Exercise details: Wherever the string "withWindow" appears in the entries below, return the line that holds it.

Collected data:
· · · · ·
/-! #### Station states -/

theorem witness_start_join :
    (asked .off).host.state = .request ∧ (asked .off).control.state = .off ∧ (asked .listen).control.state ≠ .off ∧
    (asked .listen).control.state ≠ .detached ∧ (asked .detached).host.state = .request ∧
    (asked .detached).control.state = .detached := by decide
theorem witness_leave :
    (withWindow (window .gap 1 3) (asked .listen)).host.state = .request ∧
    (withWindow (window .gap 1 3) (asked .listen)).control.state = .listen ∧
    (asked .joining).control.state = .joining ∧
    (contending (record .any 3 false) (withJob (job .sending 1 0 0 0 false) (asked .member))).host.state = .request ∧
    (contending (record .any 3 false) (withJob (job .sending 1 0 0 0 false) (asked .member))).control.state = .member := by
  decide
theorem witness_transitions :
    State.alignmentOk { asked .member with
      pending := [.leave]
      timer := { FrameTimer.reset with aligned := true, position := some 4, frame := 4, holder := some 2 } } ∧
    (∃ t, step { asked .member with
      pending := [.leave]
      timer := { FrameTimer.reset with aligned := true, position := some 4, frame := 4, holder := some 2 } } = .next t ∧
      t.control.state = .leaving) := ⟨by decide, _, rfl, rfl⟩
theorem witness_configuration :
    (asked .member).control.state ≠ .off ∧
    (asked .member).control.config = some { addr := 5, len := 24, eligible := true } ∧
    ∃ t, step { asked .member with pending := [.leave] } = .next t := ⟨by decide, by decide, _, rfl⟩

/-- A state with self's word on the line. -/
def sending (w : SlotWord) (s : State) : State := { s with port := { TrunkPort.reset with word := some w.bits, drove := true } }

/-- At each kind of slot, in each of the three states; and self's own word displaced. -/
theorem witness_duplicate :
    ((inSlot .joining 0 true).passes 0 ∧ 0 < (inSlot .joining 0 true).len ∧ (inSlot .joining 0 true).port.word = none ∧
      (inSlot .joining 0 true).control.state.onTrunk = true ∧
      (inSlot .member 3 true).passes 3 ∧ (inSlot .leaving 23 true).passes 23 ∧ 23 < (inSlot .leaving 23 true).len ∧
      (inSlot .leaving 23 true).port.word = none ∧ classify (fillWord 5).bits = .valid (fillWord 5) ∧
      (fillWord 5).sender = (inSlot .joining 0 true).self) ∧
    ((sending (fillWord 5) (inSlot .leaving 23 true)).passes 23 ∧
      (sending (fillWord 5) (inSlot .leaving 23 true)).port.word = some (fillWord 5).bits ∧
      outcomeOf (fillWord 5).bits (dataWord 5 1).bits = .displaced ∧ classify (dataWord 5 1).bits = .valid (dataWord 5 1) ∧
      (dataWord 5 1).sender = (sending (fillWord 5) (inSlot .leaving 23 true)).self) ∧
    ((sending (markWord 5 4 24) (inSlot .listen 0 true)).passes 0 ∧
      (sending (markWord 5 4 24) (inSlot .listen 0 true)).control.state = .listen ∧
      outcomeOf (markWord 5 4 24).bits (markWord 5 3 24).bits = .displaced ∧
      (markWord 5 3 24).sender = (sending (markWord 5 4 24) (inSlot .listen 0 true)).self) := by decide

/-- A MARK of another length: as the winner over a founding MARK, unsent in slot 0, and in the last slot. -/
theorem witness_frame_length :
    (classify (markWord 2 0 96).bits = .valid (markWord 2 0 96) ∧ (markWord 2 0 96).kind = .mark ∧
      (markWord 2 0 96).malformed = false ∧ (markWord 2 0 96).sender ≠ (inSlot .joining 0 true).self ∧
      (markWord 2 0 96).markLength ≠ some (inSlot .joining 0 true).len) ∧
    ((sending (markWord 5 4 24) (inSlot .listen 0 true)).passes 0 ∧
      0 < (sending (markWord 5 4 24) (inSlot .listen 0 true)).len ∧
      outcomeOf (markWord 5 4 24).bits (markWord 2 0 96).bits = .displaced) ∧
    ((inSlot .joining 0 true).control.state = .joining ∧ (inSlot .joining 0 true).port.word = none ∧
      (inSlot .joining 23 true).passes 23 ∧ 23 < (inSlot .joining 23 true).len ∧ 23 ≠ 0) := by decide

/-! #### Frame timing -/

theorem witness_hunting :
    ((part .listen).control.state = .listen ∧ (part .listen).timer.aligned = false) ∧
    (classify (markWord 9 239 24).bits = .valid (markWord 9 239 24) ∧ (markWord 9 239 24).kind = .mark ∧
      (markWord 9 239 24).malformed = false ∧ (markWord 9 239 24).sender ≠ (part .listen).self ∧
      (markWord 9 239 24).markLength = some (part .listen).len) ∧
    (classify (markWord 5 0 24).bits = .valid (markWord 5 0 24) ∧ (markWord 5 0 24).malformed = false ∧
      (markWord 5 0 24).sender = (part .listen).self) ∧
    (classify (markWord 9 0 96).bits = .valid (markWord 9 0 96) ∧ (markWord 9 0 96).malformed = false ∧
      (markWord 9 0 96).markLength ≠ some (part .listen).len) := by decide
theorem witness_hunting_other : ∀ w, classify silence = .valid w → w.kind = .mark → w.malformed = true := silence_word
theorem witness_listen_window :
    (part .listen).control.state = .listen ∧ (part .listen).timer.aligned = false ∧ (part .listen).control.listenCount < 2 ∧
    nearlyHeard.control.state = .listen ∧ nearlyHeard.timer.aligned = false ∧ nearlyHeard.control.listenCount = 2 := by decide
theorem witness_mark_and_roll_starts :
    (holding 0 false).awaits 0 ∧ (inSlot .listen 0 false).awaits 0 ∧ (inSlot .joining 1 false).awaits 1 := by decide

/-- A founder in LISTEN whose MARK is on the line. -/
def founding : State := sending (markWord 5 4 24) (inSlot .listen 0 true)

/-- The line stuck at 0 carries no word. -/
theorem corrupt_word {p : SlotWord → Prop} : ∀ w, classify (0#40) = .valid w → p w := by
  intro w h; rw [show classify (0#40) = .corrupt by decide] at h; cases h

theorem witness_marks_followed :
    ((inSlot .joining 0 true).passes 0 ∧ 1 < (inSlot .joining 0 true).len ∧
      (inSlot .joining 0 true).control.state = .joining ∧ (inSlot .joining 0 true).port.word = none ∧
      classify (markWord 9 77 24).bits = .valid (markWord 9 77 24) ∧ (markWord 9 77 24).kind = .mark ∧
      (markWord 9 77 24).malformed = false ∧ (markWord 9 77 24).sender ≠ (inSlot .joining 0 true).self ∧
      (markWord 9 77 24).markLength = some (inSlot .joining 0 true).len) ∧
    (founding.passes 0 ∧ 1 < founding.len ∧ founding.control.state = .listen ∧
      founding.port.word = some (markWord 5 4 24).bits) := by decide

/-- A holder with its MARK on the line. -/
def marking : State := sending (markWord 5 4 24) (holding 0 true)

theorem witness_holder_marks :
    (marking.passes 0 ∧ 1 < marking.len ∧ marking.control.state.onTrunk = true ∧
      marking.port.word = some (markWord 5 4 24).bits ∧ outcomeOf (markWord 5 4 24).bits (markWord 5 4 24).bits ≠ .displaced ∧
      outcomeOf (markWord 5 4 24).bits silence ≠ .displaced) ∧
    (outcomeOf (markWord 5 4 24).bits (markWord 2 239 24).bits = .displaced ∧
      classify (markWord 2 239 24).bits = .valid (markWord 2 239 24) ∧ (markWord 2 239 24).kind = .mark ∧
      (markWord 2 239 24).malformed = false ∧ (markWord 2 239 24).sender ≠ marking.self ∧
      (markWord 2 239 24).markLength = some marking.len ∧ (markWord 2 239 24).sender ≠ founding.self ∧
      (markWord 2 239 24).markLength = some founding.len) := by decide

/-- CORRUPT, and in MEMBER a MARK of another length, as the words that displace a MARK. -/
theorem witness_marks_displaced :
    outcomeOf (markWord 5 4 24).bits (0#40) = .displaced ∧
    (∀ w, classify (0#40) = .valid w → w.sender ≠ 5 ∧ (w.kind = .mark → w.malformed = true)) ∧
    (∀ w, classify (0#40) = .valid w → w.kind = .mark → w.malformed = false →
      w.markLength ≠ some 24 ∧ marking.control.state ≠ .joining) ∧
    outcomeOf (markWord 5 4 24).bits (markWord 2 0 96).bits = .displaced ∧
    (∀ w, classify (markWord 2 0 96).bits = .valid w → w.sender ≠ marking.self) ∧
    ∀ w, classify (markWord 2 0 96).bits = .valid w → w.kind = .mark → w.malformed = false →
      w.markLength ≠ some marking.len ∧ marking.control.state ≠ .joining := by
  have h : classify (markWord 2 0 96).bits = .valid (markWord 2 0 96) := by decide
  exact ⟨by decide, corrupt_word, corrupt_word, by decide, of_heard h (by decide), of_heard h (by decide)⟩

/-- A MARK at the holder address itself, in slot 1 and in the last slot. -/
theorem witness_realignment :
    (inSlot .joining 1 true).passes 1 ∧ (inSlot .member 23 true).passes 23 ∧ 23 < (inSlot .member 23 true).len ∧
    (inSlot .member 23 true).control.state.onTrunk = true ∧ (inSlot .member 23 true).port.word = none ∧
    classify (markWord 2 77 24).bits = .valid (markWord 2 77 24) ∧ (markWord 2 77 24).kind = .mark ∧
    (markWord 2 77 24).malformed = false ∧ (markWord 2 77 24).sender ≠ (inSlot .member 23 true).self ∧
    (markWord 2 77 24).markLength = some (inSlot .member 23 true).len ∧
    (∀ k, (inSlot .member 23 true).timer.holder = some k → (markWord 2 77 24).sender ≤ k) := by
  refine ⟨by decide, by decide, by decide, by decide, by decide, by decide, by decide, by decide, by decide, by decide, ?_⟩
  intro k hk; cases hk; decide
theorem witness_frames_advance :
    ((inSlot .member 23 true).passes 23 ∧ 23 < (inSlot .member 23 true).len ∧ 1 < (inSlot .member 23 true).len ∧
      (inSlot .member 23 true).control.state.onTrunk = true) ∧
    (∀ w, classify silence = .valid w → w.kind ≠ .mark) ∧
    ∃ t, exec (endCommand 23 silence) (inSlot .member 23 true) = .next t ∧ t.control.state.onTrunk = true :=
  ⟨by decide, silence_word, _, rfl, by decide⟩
· · · · ·
Exercise answer:
    (withWindow (window .gap 1 3) (asked .listen)).host.state = .request ∧
    (withWindow (window .gap 1 3) (asked .listen)).control.state = .listen ∧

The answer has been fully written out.